● **Aim of the exercise**: If a line below includes the string "unsigned", copy it.

───

/-- The fields of a tail value in a format (R179). -/
def readTail (f : Fmt) (sf : BitVec 4) (t : Nat) : Body :=
  match f with
  | .t0 => .t0 ⟨sf⟩
  | .t16r => .r1 ⟨sf, BitVec.ofNat 6 (t / 2 ^ 10), readS10 t⟩
  | .t16q => .q ⟨sf, BitVec.ofNat 6 (t / 2 ^ 10), BitVec.ofNat 3 (t / 2 ^ 7), BitVec.ofNat 3 (t / 2 ^ 4)⟩
  | .t16j => .j16 ⟨sf, (BitVec.ofNat 16 t).signExtend 32⟩
  | .t32r => .r2 ⟨sf, BitVec.ofNat 6 (t / 2 ^ 26), readS10 (t / 2 ^ 16), readS10 (t / 2 ^ 6), readMk (t / 2), none⟩
  | .t32l => .l ⟨sf, BitVec.ofNat 6 (t / 2 ^ 26), readS10 (t / 2 ^ 16), BitVec.ofNat 16 t⟩
  | .t32s => .s ⟨sf, readS10 (t / 2 ^ 22), readS10 (t / 2 ^ 12), BitVec.ofNat 12 t⟩
  | .t32j => .j32 ⟨sf, BitVec.ofNat 32 t⟩
  | .t64r => .r3 ⟨sf, BitVec.ofNat 6 (t / 2 ^ 58), readS10 (t / 2 ^ 48), readS10 (t / 2 ^ 38), readS10 (t / 2 ^ 28),
      readMk (t / 2 ^ 23), BitVec.ofNat 2 (t / 2 ^ 21), BitVec.ofNat 21 t⟩
  | .t64l => .r2 ⟨sf, BitVec.ofNat 6 (t / 2 ^ 58), readS10 (t / 2 ^ 48), readS10 (t / 2 ^ 38), readMk (t / 2 ^ 33),
      some (BitVec.ofNat 32 t)⟩
  | .t64m => .m ⟨sf, BitVec.ofNat 6 (t / 2 ^ 58), readS10 (t / 2 ^ 48), readS10 (t / 2 ^ 38), BitVec.ofNat 4 (t / 2 ^ 34),
      BitVec.ofNat 3 (t / 2 ^ 31), readMk (t / 2 ^ 26), BitVec.ofNat 4 (t / 2 ^ 22), BitVec.ofNat 22 t⟩

/-- The near formats of each major opcode (R182); none for a reserved or far-only opcode. -/
def nearFormats : Nat → List Fmt
  | 0x000 => [.t0]
  | 0x001 => [.t32r, .t64l]
  | 0x002 => [.t32r, .t64l]
  | 0x003 => [.t32r, .t64l]
  | 0x004 => [.t32r, .t64l]
  | 0x005 => [.t32r, .t64l]
  | 0x006 => [.t32r, .t64l]
  | 0x007 => [.t32r, .t64l]
  | 0x008 => [.t32r, .t64l]
  | 0x009 => [.t32r, .t64l]
  | 0x00A => [.t32r, .t64l]
  | 0x00B => [.t32r, .t64l]
  | 0x00C => [.t32r, .t64l]
  | 0x00D => [.t32r, .t64l]
  | 0x00E => [.t32r, .t64l]
  | 0x00F => [.t32r, .t64l]
  | 0x010 => [.t32r, .t64l]
  | 0x011 => [.t32r, .t64l]
  | 0x012 => [.t32r, .t64l]
  | 0x013 => [.t32r, .t64l]
  | 0x014 => [.t32r, .t64l]
  | 0x015 => [.t32r, .t64l]
  | 0x016 => [.t32r, .t64l]
  | 0x017 => [.t32r, .t64l]
  | 0x018 => [.t32r, .t64l]
  | 0x019 => [.t16r]
  | 0x01A => [.t16r]
  | 0x01B => [.t16r]
  | 0x01C => [.t16r]
  | 0x01D => [.t16r]
  | 0x01E => [.t16r, .t64l, .t32l]
  | 0x01F => [.t32r, .t64l]
  | 0x020 => [.t64r]
  | 0x021 => [.t64r]
  | 0x022 => [.t64r]
  | 0x040 => [.t32r, .t64l]
  | 0x041 => [.t32r, .t64l]
  | 0x042 => [.t32r, .t64l]
  | 0x043 => [.t32r, .t64l]
  | 0x044 => [.t16r]
  | 0x045 => [.t64r]
  | 0x046 => [.t32r, .t64l]
  | 0x047 => [.t32r, .t64l]
  | 0x048 => [.t32r, .t64l]
  | 0x049 => [.t64r]
  | 0x04A => [.t16r]
  | 0x060 => [.t32s]
  | 0x061 => [.t16j, .t32j]
  | 0x062 => [.t16j, .t32j]
  | 0x063 => [.t16r]
  | 0x064 => [.t0]
  | 0x065 => [.t32s]
  | 0x080 => [.t32l]
  | 0x081 => [.t32s]
  | 0x082 => [.t32s]
  | 0x083 => [.t64r]
  | 0x084 => [.t16r]
  | 0x085 => [.t32r]
  | 0x0A0 => [.t16r]
  | 0x0A1 => [.t0]
  | 0x0A2 => [.t32l]
  | 0x0A3 => [.t32l]
  | 0x0A4 => [.t16r]
  | 0x0A5 => [.t16r]
  | 0x0A6 => [.t0]
  | 0x0A7 => [.t16r]
  | 0x0A8 => [.t16r]
  | 0x0A9 => [.t16r]
  | 0x0AA => [.t16r]
  | 0x0AB => [.t16r]
  | 0x0AC => [.t0]
  | 0x0C0 => [.t16r]
  | 0x0C1 => [.t16r]
  | 0x0C2 => [.t16r]
  | 0x0C3 => [.t32r]
  | 0x0C4 => [.t32l]
  | 0x0C5 => [.t32l]
  | 0x0E0 => [.t32r, .t64l]
  | 0x0E1 => [.t32r, .t64l]
  | 0x0E2 => [.t32r, .t64l]
  | 0x0E3 => [.t64r]
  | 0x0E4 => [.t64r]
  | 0x0E5 => [.t64r]
  | 0x0E6 => [.t32r, .t64l]
  | 0x0E7 => [.t32r, .t64l]
  | 0x0E8 => [.t32r, .t64l]
  | 0x0E9 => [.t32r, .t64l]
  | 0x0EA => [.t32r, .t64l]
  | 0x0EB => [.t32r, .t64l]
  | 0x0EC => [.t32r, .t64l]
  | 0x0ED => [.t32r, .t64l]
  | 0x0EE => [.t32r, .t64l]
  | 0x0EF => [.t64r]
  | 0x0F0 => [.t32r]
  | 0x100 => [.t32r, .t64l]
  | 0x101 => [.t32r, .t64l]
  | 0x102 => [.t32r, .t64l]
  | 0x103 => [.t32r, .t64l]
  | 0x104 => [.t32r, .t64l]
  | 0x105 => [.t32r, .t64l]
  | 0x106 => [.t32r, .t64l]
  | 0x107 => [.t32r, .t64l]
  | 0x108 => [.t32r, .t64l]
  | 0x109 => [.t32r, .t64l]
  | 0x10A => [.t32r, .t64l]
  | 0x10B => [.t32r, .t64l]
  | 0x120 => [.t32r, .t64l]
  | 0x121 => [.t16q]
  | 0x122 => [.t16q]
  | 0x123 => [.t16q]
  | 0x124 => [.t16q]
  | 0x125 => [.t16q]
  | 0x126 => [.t32r, .t64l]
  | 0x127 => [.t32r]
  | 0x140 => [.t32r]
  | 0x141 => [.t32r]
  | 0x142 => [.t32r, .t64l]
  | 0x143 => [.t32r, .t64l]
  | 0x144 => [.t32r, .t64l]
  | 0x145 => [.t32r, .t64l]
  | 0x146 => [.t32r, .t64l]
  | 0x147 => [.t32r, .t64l]
  | 0x148 => [.t32r, .t64l]
  | 0x149 => [.t32r, .t64l]
  | 0x14A => [.t32r, .t64l]
  | 0x14B => [.t64r]
  | 0x14C => [.t64r]
  | 0x160 => [.t64m]
  | 0x161 => [.t64m]
  | 0x162 => [.t64m]
  | 0x163 => [.t64m]
  | 0x164 => [.t64m]
  | 0x165 => [.t64m]
  | 0x166 => [.t64m]
  | 0x167 => [.t64m]
  | 0x168 => [.t64m]
  | 0x169 => [.t64m]
  | 0x1A0 => [.t64r]
  | 0x1A1 => [.t64m]
  | 0x1A2 => [.t64m]
  | 0x1A3 => [.t64m]
  | 0x1A4 => [.t64m]
  | 0x1A5 => [.t16r]
  | 0x1A6 => [.t64m]
  | 0x1A7 => [.t64m]
  | 0x1A8 => [.t32r]
  | 0x1A9 => [.t32r]
  | 0x1AA => [.t64m]
  | 0x1AB => [.t32r]
  | 0x1AC => [.t64m]
  | 0x1AD => [.t32r]
  | 0x1AE => [.t64m]
  | 0x1AF => [.t32r]
  | 0x1B0 => [.t64m]
  | 0x1B1 => [.t64m]
  | 0x1C0 => [.t32r]
  | 0x1C1 => [.t32r]
  | 0x1C2 => [.t32r]
  | 0x1C3 => [.t16r]
  | 0x1C4 => [.t16r]
  | 0x1C5 => [.t16r]
  | 0x1C6 => [.t64r]
  | 0x1C7 => [.t64r]
  | 0x1C8 => [.t32r]
  | 0x1C9 => [.t16r]
  | 0x1CA => [.t16r]
  | 0x1CB => [.t16r]
  | 0x1CC => [.t32r]
  | 0x1CD => [.t32r]
  | 0x1CE => [.t16r]
  | 0x1CF => [.t16r]
  | 0x1E0 => [.t64r]
  | 0x1E1 => [.t64r]
  | 0x1E2 => [.t64r]
  | 0x1E3 => [.t64r]
  | 0x1E4 => [.t64r]
  | 0x1E5 => [.t64r]
  | 0x1E6 => [.t64r]
  | 0x1E7 => [.t64r]
  | 0x1E8 => [.t64r]
  | _ => []
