/-- Transfer control (R202 to R206, R420): address 0 ends the hart once its queue has drained and its stores have performed (R205, R442); a
target that is not a head raises 0x02.09. -/
def jumpTo (s : State) (target : Word) : Res :=
  if target = 0 then
    afterQueue s (match s.lostStore with
      | some va => .trap ⟨mkCause 0x0F 3, va, false⟩ s
      | none => s.afterStores (fun t => .ok { endHart t with cur := { (endHart t).cur with npc := 0 } }))
  else if s.isHead target.toNat then .ok { s with cur := { s.cur with npc := target } }
  else precise 0x02 0x09 (BitVec.ofNat 64 (target.toNat / 64 * 64)) s

/-! ### Finishing an instruction -/

/-- A hart that is no longer Waiting (R59). -/
def Hart.goesOn (h : Hart) : Hart := { h with waitOn := none, phase := if h.phase = .waiting then .running else h.phase }

/-- An access is held, which is no wait (R59); the time for which it is held runs while it is the same access (R442, R475). -/
def Hart.hold (h : Hart) (holder : Holder) (va : Word) (vec : Bool) (t : Nat) : Hart :=
  { h.goesOn with heldFrom := match h.heldFrom with
    | some x => if x.holder = holder ∧ x.va = va ∧ x.vec = vec then some x else some ⟨t, holder, va, vec⟩
    | none => some ⟨t, holder, va, vec⟩ }

/-- The constant bank of the current hart's launch on its module (R64). -/
def State.constBank (s : State) : Tbl Word := ((s.share? s.cur.id.launch s.cur.id.rank).map (·.const)).getD []

/-- The watchdog's counter starts at 0 again, unless it is frozen (R468). -/
def Hart.quiet (h : Hart) (t : Nat) : Hart :=
  { h with quietFrom := if h.frozen then h.quietFrom else t, quietHeld := if h.frozen then h.quietHeld else 0 }

/-- Progress of the current hart: it is Running and nothing is waited for. -/
def Hart.progress (h : Hart) (t : Nat) : Hart :=
  { h.quiet t with waitOn := none, heldFrom := none, kheld := none, phase := if h.phase = .waiting then .running else h.phase }

/-- A scalar instruction that stays keeps the constant bank that it read at issue (R432). -/
def State.keepBank (s : State) : State := { s with cur := { s.cur with kheld := some (s.cur.kheld.getD s.constBank) } }

/-- The current hart waits on something (R59), since the step at which this wait began. -/
def State.waits (s : State) (on : Word) : State :=
  { s with cur := { s.cur.quiet s.tick with
      phase := .waiting, waitOn := some on, waitFrom := if s.cur.waitOn.isSome then s.cur.waitFrom else s.tick } }

/-- A scalar-stream instruction's outcome: on completion the program counter takes the next head. -/
def retire (r : Res) : Host.Outcome State Fault Refusal :=
  match r with
  | .ok s => .next { s with cur := { (s.cur.passes false s.cur.pc).progress s.tick with pc := s.cur.npc } }
  | .trap t s => .next (takeTrap { s with cur := { s.cur with waitOn := none, heldFrom := none, kheld := none, phase := .running } } t)
  | .wait on s => .next (s.keepBank.waits on)
  | .held w va s => .next { s.keepBank with cur := s.keepBank.cur.hold w va false s.tick }
  | .stall s => .next { s.keepBank with cur := s.keepBank.cur.goesOn }
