-- ==== Sys2Proof/Machine/ScalarInt.lean ====
section
/-! DEFINITION. Scalar integer, address and bit-field instructions (R190 to R197). -/

namespace Sys2Proof.Machine

/-- The operands of a two-source integer instruction at its width n: signed and unsigned readings (R192). -/
structure IntIn where
  n : Nat
  xs : Int
  ys : Int
  xu : Nat
  yu : Nat
  deriving DecidableEq, Repr

/-- The operands under W (R192). -/
def intIn (w : Bool) (a b : Word) : IntIn :=
  if w then ⟨32, signed 32 a.toNat, signed 32 b.toNat, a.toNat % 2 ^ 32, b.toNat % 2 ^ 32⟩
  else ⟨64, signed 64 a.toNat, signed 64 b.toNat, a.toNat, b.toNat⟩

/-- The shift amount (R192). -/
def IntIn.sh (x : IntIn) : Nat := x.yu % x.n

/-- A two-source integer instruction: r reduced modulo 2^n and sign-extended from bit n − 1 (R192). -/
def int2 (p : R2) (f : IntIn → Int) (s : State) : Res :=
  let x := intIn (bit p.sf.toNat 0) (s.src p.a p.lit) (s.src p.b p.lit)
  s.setD p.d (sext x.n (wrap x.n (f x)))

/-- A one-source instruction under W on the low n bits (R194). -/
def int1 (p : R1) (f : Nat → Nat → Nat) (s : State) : Res :=
  let n := if bit p.sf.toNat 0 then 32 else 64
  s.setD p.d (BitVec.ofNat 64 (f n ((s.src p.a).toNat % 2 ^ n)))

/-- Leading zeros of an n-bit value (R194). -/
def leadingZeros (n x : Nat) : Nat := n - bitLen x
/-- Trailing zeros of an n-bit value (R194). -/
def trailingZeros : Nat → Nat → Nat
  | 0, _ => 0
  | n + 1, x => if x % 2 = 1 then 0 else 1 + trailingZeros n (x / 2)
/-- Number of 1 bits of an n-bit value (R194). -/
def popCount : Nat → Nat → Nat
  | 0, _ => 0
  | n + 1, x => x % 2 + popCount n (x / 2)
/-- The width that SF[1:0] of SEXT and ZEXT selects (R194). -/
def extWidth (sf : BitVec 4) : Nat := 8 * 2 ^ (sf.toNat % 4)

/-- ADD: xs + ys (R192). -/
def execAdd (p : R2) (s : State) : Host.Outcome State Fault Refusal := retire (int2 p (fun x => x.xs + x.ys) s)

/-- SUB: xs − ys (R192). -/
def execSub (p : R2) (s : State) : Host.Outcome State Fault Refusal := retire (int2 p (fun x => x.xs - x.ys) s)

/-- MUL: xs × ys (R192). -/
def execMul (p : R2) (s : State) : Host.Outcome State Fault Refusal := retire (int2 p (fun x => x.xs * x.ys) s)

/-- MULH: the high half of xs × ys (R192). -/
def execMulh (p : R2) (s : State) : Host.Outcome State Fault Refusal := retire (int2 p (fun x => x.xs * x.ys / (2 ^ x.n : Nat)) s)

/-- MULHSU: the high half of xs × yu (R192). -/
def execMulhsu (p : R2) (s : State) : Host.Outcome State Fault Refusal := retire (int2 p (fun x => x.xs * x.yu / (2 ^ x.n : Nat)) s)

/-- DIV: xs / ys toward zero; −1 by zero (R193). -/
def execDiv (p : R2) (s : State) : Host.Outcome State Fault Refusal := retire (int2 p (fun x => if x.yu = 0 then -1 else x.xs.tdiv x.ys) s)

/-- DIVU: xu / yu; all ones by zero (R193). -/
def execDivu (p : R2) (s : State) : Host.Outcome State Fault Refusal := retire (int2 p (fun x => if x.yu = 0 then (2 ^ x.n - 1 : Nat) else ((x.xu / x.yu : Nat) : Int)) s)

/-- REM: the remainder; the dividend by zero (R193). -/
def execRem (p : R2) (s : State) : Host.Outcome State Fault Refusal := retire (int2 p (fun x => if x.yu = 0 then x.xs else x.xs.tmod x.ys) s)

/-- REMU: the unsigned remainder; the dividend by zero (R193). -/
def execRemu (p : R2) (s : State) : Host.Outcome State Fault Refusal := retire (int2 p (fun x => if x.yu = 0 then x.xu else ((x.xu % x.yu : Nat) : Int)) s)

/-- AND: bitwise (R192). -/
def execAnd (p : R2) (s : State) : Host.Outcome State Fault Refusal := retire (int2 p (fun x => ((x.xu &&& x.yu : Nat) : Int)) s)

/-- OR: bitwise (R192). -/
def execOr (p : R2) (s : State) : Host.Outcome State Fault Refusal := retire (int2 p (fun x => ((x.xu ||| x.yu : Nat) : Int)) s)

/-- XOR: bitwise (R192). -/
def execXor (p : R2) (s : State) : Host.Outcome State Fault Refusal := retire (int2 p (fun x => ((x.xu ^^^ x.yu : Nat) : Int)) s)

/-- ANDN: xu AND NOT yu (R192). -/
def execAndn (p : R2) (s : State) : Host.Outcome State Fault Refusal := retire (int2 p (fun x => ((x.xu &&& (2 ^ x.n - 1 - x.yu) : Nat) : Int)) s)

/-- SLL: xu × 2^sh (R192). -/
def execSll (p : R2) (s : State) : Host.Outcome State Fault Refusal := retire (int2 p (fun x => ((x.xu * 2 ^ x.sh : Nat) : Int)) s)

/-- SRL: floor(xu / 2^sh) (R192). -/
def execSrl (p : R2) (s : State) : Host.Outcome State Fault Refusal := retire (int2 p (fun x => ((x.xu / 2 ^ x.sh : Nat) : Int)) s)

/-- SRA: floor(xs / 2^sh) (R192). -/
def execSra (p : R2) (s : State) : Host.Outcome State Fault Refusal := retire (int2 p (fun x => x.xs / (2 ^ x.sh : Nat)) s)

/-- ROL: xu rotated left (R192). -/
def execRol (p : R2) (s : State) : Host.Outcome State Fault Refusal := retire (int2 p (fun x => ((x.xu * 2 ^ x.sh + x.xu / 2 ^ (x.n - x.sh) : Nat) : Int)) s)

/-- ROR: xu rotated right (R192). -/
def execRor (p : R2) (s : State) : Host.Outcome State Fault Refusal := retire (int2 p (fun x => ((x.xu / 2 ^ x.sh + x.xu * 2 ^ (x.n - x.sh) : Nat) : Int)) s)

/-- SLT: signed less-than (R192). -/
def execSlt (p : R2) (s : State) : Host.Outcome State Fault Refusal := retire (int2 p (fun x => if x.xs < x.ys then 1 else 0) s)

/-- SLTU: unsigned less-than (R192). -/
def execSltu (p : R2) (s : State) : Host.Outcome State Fault Refusal := retire (int2 p (fun x => if x.xu < x.yu then 1 else 0) s)

/-- MIN: the signed lesser (R192). -/
def execMin (p : R2) (s : State) : Host.Outcome State Fault Refusal := retire (int2 p (fun x => if x.xs ≤ x.ys then x.xs else x.ys) s)

/-- MAX: the signed greater (R192). -/
def execMax (p : R2) (s : State) : Host.Outcome State Fault Refusal := retire (int2 p (fun x => if x.xs ≤ x.ys then x.ys else x.xs) s)

/-- MINU: the unsigned lesser (R192). -/
def execMinu (p : R2) (s : State) : Host.Outcome State Fault Refusal := retire (int2 p (fun x => ((if x.xu ≤ x.yu then x.xu else x.yu : Nat) : Int)) s)

/-- MAXU: the unsigned greater (R192). -/
def execMaxu (p : R2) (s : State) : Host.Outcome State Fault Refusal := retire (int2 p (fun x => ((if x.xu ≤ x.yu then x.yu else x.xu : Nat) : Int)) s)

/-- CLZ (R194). -/
def execClz (p : R1) (s : State) : Host.Outcome State Fault Refusal := retire (int1 p leadingZeros s)

/-- CTZ (R194). -/
def execCtz (p : R1) (s : State) : Host.Outcome State Fault Refusal := retire (int1 p trailingZeros s)

/-- POPC (R194). -/
def execPopc (p : R1) (s : State) : Host.Outcome State Fault Refusal := retire (int1 p popCount s)

/-- SEXT (R194). -/
def execSext (p : R1) (s : State) : Host.Outcome State Fault Refusal :=
  retire (s.setD p.d (sext (extWidth p.sf) (s.src p.a).toNat))

/-- ZEXT (R194). -/
def execZext (p : R1) (s : State) : Host.Outcome State Fault Refusal :=
  retire (s.setD p.d (BitVec.ofNat 64 ((s.src p.a).toNat % 2 ^ extWidth p.sf)))

/-- LI from a source of any scalar kind (R195). -/
def execLiReg (p : R1) (s : State) : Host.Outcome State Fault Refusal := retire (s.setD p.d (s.src p.a))

/-- LI of LIT32, sign-extended (R195). -/
def execLiLit32 (p : R2) (s : State) : Host.Outcome State Fault Refusal := retire (s.setD p.d (s.src p.a p.lit))

/-- LI.HN: 16 bits of the source replaced by IMM16 (R195). -/
def execLiHn (p : L) (s : State) : Host.Outcome State Fault Refusal :=
  retire (s.setD p.d (BitVec.ofNat 64 (setBits (s.src p.a).toNat (16 * (p.sf.toNat % 4)) 16 p.imm.toNat)))

/-- LEA: a + b × 2^N (R196). -/
def execLea (p : R2) (s : State) : Host.Outcome State Fault Refusal :=
  retire (s.setD p.d (s.src p.a + s.src p.b * BitVec.ofNat 64 (2 ^ (p.sf.toNat % 4))))

/-- LEA with a displacement: LIT32, sign-extended, added (R196). -/
def execLeaDisp (p : R2) (s : State) : Host.Outcome State Fault Refusal :=
  retire (s.setD p.d (s.src p.a + s.src p.b * BitVec.ofNat 64 (2 ^ (p.sf.toNat % 4)) + sext 32 (p.lit.getD 0).toNat))

/-- SEL (R197). -/
def execSel (p : R3) (s : State) : Host.Outcome State Fault Refusal :=
  retire (s.setD p.d (if s.src p.c ≠ 0 then s.src p.a else s.src p.b))

/-- BFX: a field extracted, zero- or sign-extended (R197). -/
def execBfx (p : R3) (s : State) : Host.Outcome State Fault Refusal :=
  let v := bits (s.src p.a).toNat p.pos p.len
  retire (s.setD p.d (if bit p.sf.toNat 0 then sext p.len v else BitVec.ofNat 64 v))

/-- BFI: a field replaced (R197). -/
def execBfi (p : R3) (s : State) : Host.Outcome State Fault Refusal :=
  retire (s.setD p.d (BitVec.ofNat 64 (setBits (s.src p.a).toNat p.pos p.len (s.src p.b).toNat)))

end Sys2Proof.Machine
end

───

● **Response to the task**:
/-- The operands of a two-source integer instruction at its width n: signed and unsigned readings (R192). -/
/-- REMU: the unsigned remainder; the dividend by zero (R193). -/
/-- SLTU: unsigned less-than (R192). -/
/-- MINU: the unsigned lesser (R192). -/
/-- MAXU: the unsigned greater (R192). -/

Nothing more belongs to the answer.